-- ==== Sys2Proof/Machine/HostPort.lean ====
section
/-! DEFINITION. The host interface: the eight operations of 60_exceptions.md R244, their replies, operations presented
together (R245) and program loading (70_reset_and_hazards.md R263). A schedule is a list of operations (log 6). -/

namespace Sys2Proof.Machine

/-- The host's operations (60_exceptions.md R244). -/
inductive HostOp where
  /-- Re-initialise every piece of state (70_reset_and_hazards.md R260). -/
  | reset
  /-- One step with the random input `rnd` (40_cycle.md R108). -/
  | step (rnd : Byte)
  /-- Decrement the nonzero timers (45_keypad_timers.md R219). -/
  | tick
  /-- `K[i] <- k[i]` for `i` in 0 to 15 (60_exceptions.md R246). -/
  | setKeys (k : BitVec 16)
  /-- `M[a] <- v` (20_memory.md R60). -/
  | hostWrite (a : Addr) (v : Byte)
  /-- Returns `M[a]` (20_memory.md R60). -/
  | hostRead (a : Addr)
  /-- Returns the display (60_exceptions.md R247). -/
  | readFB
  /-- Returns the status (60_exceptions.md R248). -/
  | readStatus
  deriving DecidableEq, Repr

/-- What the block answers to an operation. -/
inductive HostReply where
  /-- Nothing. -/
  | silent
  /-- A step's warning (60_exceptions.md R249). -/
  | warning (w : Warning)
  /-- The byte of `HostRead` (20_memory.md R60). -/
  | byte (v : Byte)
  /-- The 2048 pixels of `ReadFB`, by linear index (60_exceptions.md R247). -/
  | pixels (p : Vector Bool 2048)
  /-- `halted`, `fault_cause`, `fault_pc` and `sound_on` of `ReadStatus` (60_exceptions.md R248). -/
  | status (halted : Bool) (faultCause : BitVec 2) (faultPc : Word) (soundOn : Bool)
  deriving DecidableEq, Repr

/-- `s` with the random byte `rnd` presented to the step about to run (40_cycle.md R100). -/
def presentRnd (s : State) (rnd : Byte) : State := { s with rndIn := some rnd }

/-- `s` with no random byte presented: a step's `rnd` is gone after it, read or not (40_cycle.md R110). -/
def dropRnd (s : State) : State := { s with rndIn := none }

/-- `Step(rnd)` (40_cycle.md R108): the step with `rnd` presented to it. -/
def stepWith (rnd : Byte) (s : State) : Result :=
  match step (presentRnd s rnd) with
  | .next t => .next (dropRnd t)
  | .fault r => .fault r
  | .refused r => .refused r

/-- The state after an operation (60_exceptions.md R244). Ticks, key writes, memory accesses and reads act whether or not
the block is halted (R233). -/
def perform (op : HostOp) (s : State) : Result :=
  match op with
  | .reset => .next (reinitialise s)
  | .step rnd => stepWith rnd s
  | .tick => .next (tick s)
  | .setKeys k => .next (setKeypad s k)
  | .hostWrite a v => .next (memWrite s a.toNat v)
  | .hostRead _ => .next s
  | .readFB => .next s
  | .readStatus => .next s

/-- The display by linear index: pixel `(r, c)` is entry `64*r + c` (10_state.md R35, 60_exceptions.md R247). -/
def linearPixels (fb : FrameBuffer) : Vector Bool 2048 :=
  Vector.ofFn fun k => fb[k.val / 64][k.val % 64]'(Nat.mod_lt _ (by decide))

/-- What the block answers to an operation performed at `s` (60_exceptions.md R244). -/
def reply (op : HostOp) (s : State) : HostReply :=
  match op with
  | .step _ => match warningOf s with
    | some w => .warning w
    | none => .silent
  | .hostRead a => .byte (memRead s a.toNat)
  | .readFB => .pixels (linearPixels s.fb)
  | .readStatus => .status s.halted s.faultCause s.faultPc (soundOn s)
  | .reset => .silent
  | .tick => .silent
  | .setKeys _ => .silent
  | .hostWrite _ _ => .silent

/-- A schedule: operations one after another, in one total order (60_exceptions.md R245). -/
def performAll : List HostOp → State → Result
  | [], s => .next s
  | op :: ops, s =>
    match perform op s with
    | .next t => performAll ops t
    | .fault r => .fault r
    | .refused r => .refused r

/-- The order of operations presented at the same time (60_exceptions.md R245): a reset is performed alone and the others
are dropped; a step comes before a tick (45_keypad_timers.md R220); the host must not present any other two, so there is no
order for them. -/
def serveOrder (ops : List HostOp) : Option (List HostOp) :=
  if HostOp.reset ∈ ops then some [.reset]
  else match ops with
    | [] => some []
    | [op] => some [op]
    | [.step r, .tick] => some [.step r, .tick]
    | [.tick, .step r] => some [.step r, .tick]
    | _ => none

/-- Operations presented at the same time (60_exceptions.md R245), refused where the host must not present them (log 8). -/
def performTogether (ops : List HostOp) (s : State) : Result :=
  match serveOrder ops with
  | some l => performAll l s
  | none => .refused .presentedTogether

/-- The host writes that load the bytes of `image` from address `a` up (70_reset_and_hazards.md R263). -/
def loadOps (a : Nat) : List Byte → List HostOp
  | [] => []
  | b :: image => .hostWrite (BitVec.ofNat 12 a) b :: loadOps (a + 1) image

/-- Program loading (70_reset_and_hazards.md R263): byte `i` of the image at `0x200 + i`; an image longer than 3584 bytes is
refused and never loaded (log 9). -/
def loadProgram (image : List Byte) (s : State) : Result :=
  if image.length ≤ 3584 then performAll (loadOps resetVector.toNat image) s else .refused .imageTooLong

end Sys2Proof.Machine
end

* * *

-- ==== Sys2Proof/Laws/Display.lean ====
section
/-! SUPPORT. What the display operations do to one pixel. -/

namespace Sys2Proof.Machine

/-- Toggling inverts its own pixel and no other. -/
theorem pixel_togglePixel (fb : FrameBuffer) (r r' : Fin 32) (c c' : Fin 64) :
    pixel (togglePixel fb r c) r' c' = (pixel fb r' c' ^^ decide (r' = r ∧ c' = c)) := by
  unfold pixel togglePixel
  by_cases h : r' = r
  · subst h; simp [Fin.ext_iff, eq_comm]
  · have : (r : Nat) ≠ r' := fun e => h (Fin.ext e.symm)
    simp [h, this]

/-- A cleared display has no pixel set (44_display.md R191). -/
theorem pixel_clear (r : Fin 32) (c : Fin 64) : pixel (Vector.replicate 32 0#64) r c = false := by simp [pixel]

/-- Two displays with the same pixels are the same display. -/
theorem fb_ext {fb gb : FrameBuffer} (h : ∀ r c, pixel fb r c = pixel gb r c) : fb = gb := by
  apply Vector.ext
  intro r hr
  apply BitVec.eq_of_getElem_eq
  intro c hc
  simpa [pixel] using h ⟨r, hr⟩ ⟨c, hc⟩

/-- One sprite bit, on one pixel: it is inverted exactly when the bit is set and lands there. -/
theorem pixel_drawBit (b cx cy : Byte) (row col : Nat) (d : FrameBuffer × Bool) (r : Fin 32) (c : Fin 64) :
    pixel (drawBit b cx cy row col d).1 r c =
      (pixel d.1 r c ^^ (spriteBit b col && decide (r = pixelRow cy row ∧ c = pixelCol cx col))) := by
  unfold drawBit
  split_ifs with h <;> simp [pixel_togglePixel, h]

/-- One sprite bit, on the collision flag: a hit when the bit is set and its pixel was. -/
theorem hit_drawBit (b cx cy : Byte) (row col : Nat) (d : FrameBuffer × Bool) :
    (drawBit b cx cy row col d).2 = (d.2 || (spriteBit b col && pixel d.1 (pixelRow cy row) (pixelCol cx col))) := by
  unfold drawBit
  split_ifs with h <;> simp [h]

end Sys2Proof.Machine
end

--

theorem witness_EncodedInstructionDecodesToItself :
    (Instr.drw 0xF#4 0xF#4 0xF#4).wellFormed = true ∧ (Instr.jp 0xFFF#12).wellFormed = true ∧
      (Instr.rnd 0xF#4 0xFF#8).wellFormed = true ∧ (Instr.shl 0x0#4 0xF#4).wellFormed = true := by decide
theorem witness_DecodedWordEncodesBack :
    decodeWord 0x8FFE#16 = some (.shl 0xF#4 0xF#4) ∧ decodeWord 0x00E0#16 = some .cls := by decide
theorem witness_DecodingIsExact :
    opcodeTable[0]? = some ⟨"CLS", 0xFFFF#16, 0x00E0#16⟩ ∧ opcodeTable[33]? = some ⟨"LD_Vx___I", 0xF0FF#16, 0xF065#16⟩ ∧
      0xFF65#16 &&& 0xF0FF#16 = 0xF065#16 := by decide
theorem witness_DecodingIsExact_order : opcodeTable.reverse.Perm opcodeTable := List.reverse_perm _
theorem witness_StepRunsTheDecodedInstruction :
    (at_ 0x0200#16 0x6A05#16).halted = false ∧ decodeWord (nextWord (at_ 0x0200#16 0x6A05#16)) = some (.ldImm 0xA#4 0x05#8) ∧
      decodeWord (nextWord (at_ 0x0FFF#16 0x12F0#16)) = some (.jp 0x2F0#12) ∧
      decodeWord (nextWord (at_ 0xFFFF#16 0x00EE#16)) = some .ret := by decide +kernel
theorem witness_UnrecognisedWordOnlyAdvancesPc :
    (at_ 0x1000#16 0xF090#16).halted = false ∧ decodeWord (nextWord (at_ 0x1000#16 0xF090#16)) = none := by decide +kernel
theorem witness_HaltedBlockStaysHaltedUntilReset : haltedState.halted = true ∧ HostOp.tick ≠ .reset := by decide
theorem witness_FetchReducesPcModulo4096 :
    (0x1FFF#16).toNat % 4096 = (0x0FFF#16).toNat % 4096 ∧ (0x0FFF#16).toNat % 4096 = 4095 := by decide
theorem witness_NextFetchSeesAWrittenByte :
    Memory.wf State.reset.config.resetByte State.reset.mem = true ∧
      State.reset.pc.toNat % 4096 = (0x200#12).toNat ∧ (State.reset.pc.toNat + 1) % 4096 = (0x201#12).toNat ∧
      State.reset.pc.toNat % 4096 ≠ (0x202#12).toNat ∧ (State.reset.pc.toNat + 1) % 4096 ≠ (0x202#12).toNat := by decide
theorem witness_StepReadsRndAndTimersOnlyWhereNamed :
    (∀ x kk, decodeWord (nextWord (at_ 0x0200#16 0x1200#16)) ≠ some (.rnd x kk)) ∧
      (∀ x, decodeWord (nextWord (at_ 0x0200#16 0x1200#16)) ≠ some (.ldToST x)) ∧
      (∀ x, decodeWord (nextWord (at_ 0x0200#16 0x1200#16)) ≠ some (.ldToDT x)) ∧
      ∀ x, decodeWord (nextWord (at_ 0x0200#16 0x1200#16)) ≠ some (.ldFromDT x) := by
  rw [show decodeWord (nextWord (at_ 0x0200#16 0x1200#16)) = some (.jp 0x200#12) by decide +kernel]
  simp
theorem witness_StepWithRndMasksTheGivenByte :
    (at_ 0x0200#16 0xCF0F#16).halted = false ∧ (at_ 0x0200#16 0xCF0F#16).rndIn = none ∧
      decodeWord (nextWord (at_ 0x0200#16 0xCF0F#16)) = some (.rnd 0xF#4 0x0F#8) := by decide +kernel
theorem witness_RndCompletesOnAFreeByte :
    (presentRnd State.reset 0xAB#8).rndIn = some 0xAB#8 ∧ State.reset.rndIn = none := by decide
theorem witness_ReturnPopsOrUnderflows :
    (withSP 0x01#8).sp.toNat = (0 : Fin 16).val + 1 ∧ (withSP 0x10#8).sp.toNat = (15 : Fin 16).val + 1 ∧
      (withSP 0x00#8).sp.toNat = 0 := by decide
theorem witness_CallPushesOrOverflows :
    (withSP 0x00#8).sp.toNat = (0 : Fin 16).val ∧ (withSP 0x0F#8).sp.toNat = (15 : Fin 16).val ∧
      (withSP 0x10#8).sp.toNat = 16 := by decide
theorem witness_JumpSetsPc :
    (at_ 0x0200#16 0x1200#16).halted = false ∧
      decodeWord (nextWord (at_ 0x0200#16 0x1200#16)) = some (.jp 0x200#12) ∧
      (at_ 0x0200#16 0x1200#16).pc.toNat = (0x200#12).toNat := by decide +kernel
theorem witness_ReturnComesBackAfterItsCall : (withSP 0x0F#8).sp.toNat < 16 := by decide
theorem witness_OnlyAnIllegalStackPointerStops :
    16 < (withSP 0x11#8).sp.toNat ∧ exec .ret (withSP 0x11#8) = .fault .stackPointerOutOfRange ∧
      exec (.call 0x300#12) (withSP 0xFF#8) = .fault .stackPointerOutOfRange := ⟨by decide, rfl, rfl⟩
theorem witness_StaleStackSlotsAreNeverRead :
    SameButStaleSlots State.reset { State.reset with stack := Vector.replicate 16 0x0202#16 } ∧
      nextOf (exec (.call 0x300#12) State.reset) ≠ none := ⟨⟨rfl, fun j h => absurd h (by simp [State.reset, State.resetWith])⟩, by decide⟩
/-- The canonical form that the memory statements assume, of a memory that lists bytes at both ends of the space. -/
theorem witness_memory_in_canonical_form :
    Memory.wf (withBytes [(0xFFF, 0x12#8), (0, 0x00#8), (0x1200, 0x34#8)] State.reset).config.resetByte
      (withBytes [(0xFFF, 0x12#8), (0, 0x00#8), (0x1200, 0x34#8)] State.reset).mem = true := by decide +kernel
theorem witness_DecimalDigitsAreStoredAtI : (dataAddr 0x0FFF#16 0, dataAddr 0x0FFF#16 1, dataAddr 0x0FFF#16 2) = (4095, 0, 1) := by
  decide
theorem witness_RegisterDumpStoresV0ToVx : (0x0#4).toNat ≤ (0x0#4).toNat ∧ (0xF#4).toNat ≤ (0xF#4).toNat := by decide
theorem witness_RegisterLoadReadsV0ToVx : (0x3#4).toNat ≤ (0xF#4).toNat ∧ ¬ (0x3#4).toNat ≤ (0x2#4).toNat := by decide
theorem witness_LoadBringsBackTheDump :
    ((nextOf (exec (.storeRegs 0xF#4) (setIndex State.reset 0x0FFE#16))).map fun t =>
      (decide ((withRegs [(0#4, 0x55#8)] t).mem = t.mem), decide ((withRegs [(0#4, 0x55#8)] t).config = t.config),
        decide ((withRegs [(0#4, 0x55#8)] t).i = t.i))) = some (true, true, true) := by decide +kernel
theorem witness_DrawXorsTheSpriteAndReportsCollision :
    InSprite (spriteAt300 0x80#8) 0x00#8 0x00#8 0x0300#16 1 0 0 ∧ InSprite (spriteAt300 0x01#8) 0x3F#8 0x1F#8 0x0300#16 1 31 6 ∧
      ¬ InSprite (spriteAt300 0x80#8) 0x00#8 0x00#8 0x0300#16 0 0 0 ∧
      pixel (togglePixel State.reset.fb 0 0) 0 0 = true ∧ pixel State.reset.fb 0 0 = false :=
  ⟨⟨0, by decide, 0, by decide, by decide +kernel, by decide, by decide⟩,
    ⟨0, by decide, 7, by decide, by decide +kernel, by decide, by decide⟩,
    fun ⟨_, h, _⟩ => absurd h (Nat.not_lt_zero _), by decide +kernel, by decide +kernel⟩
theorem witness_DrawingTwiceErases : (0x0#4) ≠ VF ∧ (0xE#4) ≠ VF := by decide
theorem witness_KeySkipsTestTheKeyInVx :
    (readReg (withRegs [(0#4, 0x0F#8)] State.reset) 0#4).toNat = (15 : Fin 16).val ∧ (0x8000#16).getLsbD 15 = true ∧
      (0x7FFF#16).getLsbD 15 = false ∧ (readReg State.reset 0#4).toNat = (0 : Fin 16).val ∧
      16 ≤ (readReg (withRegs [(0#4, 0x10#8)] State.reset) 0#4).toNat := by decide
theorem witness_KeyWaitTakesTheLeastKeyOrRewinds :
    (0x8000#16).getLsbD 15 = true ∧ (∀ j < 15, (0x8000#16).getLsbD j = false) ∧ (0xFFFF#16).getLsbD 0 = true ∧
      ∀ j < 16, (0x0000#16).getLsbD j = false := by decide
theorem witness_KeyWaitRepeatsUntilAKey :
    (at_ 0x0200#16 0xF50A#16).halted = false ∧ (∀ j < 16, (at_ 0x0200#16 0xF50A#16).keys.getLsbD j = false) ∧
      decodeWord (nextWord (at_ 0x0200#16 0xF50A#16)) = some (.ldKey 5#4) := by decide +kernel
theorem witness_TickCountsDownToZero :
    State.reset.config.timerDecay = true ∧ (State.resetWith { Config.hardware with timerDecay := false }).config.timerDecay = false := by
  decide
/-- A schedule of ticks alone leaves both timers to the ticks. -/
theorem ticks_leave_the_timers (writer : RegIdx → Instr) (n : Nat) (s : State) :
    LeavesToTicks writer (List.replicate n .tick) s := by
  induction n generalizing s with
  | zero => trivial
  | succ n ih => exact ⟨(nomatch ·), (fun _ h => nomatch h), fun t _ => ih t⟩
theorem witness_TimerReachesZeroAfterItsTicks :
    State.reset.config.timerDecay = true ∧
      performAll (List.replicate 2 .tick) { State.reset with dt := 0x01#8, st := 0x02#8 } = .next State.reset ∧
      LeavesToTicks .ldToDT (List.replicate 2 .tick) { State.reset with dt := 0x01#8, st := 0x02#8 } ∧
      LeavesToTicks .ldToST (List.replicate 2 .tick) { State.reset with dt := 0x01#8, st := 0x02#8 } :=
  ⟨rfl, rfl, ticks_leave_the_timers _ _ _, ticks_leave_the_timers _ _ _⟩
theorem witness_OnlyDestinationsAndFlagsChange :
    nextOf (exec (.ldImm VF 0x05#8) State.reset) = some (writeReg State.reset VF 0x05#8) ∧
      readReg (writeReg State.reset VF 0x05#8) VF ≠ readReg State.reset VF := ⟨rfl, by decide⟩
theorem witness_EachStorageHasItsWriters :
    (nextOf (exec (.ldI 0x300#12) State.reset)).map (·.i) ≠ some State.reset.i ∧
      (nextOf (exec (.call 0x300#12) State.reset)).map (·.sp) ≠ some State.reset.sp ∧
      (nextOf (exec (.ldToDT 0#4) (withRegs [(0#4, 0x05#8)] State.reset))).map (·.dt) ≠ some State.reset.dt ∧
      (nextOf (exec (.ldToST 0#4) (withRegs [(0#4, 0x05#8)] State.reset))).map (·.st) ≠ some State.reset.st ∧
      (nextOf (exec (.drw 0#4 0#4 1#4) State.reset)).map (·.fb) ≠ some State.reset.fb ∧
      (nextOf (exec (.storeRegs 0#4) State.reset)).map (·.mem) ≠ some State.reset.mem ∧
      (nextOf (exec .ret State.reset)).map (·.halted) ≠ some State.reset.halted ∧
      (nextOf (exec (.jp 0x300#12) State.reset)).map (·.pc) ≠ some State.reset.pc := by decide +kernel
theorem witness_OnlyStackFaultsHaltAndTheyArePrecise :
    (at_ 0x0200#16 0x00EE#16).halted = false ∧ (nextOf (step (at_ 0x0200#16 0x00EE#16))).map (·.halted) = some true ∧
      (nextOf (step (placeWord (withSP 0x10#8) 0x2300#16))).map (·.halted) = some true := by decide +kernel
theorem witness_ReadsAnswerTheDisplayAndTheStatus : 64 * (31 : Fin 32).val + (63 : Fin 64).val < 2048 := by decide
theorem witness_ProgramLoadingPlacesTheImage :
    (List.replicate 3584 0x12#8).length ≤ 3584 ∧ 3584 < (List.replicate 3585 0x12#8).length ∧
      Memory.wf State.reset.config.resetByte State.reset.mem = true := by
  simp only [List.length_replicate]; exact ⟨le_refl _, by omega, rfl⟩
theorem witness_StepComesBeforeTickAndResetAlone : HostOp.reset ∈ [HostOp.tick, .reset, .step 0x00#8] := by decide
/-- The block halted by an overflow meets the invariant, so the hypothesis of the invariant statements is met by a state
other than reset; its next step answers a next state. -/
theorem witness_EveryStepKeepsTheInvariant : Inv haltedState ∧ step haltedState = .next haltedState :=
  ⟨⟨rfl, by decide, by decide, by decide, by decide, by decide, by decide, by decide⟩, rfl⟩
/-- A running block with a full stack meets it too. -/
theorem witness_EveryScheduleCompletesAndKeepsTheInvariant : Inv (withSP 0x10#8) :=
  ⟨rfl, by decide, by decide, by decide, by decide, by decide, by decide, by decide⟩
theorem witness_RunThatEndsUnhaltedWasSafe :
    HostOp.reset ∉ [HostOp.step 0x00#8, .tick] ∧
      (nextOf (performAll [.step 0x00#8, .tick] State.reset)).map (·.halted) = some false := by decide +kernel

◆ **Work request**
Scan the material above for lines holding "What" and copy each of them.

◆ **Solution for this task**
/-- What the block answers to an operation. -/
/-- What the block answers to an operation performed at `s` (60_exceptions.md R244). -/
/-! SUPPORT. What the display operations do to one pixel. -/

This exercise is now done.